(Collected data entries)
--*--

/-- Loops and drains that an MSYNC.wait still waits for. -/
def State.syncBusy (s : State) (team core : Nat) (m : Word) (loops drains : Nat) : Bool :=
  ((s.core core).loopsOn team m).any (fun l => l.id < loops) || (s.drainsOf team core m).any fun d => d.id < drains

/-- MSYNC.wait. -/
def execMsyncWait (g : Guard) (d b : Operand) (s : State) : Host.Outcome State Fault Refusal :=
  engineWord s g (fun _ _ => [d])
    (fun i q l X =>
      let m := i.srcN b l
      let n := (s.core i.core).missingScales i.grp.team i.grp.gidx m
      if q.badMask m then some (i.trap 0x03 X) else i.illegal X (n ≠ 0) (BitVec.ofNat 32 n))
    fun i q l X =>
      let m := i.srcN b l
      let c := s.core i.core
      if s.syncBusy i.grp.team i.core m c.nextLoop s.nextDrain then .park (.msync d X m c.nextLoop s.nextDrain) s
      else .next (s.modGroup i.key fun g => g.put32 d X fun _ => q.syncStatus m)

/-- A slot parked in MSYNC.wait whose loops and drains have ended: within the register budget it receives the status in its executing lanes
and goes on, and the other slot, parked by R105, has its turn; else it traps (R110). `s` has the slot as its issuer. -/
def State.endSync (s : State) : Option State :=
  match s.issuing with
  | none => none
  | some i =>
    match i.part.wait, i.team.quarterOn i.core with
    | some (.msync d X m loops drains), some q =>
      if s.syncBusy i.grp.team i.core m loops drains then none
      else
        match i.budget X [d] with
        | some t => some (s.takeTrap s i.key i.b t)
        | none => some ((s.modGroup i.key fun g => (g.put32 d X fun _ => q.syncStatus m).advance i.b).grantTurn i)
    | _, _ => none

/-- MSYNC.stat: the team's count of reserved ternary codes, then cleared. -/
def execMsyncStat (g : Guard) (d : Operand) (s : State) : Host.Outcome State Fault Refusal :=
  engineWord s g (fun _ _ => [d]) (fun _ _ _ _ => none)
    fun i _ _ X =>
      let n := min (2 ^ 32 - 1) ((i.team.quarters.map fun q => q.ternary).sum)
      let s := s.modTeam i.grp.team fun t => { t with quarters := t.quarters.map fun q => { q with ternary := 0 } }
      .next (s.modGroup i.key fun g => g.put32 d X fun _ => BitVec.ofNat 32 n)

end Sys2Proof.Machine
end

--*--

-- TASK --
Every line above with the string "Outcome" in it needs to be copied.

-- RESPONSE --
def execMsyncWait (g : Guard) (d b : Operand) (s : State) : Host.Outcome State Fault Refusal :=
def execMsyncStat (g : Guard) (d : Operand) (s : State) : Host.Outcome State Fault Refusal :=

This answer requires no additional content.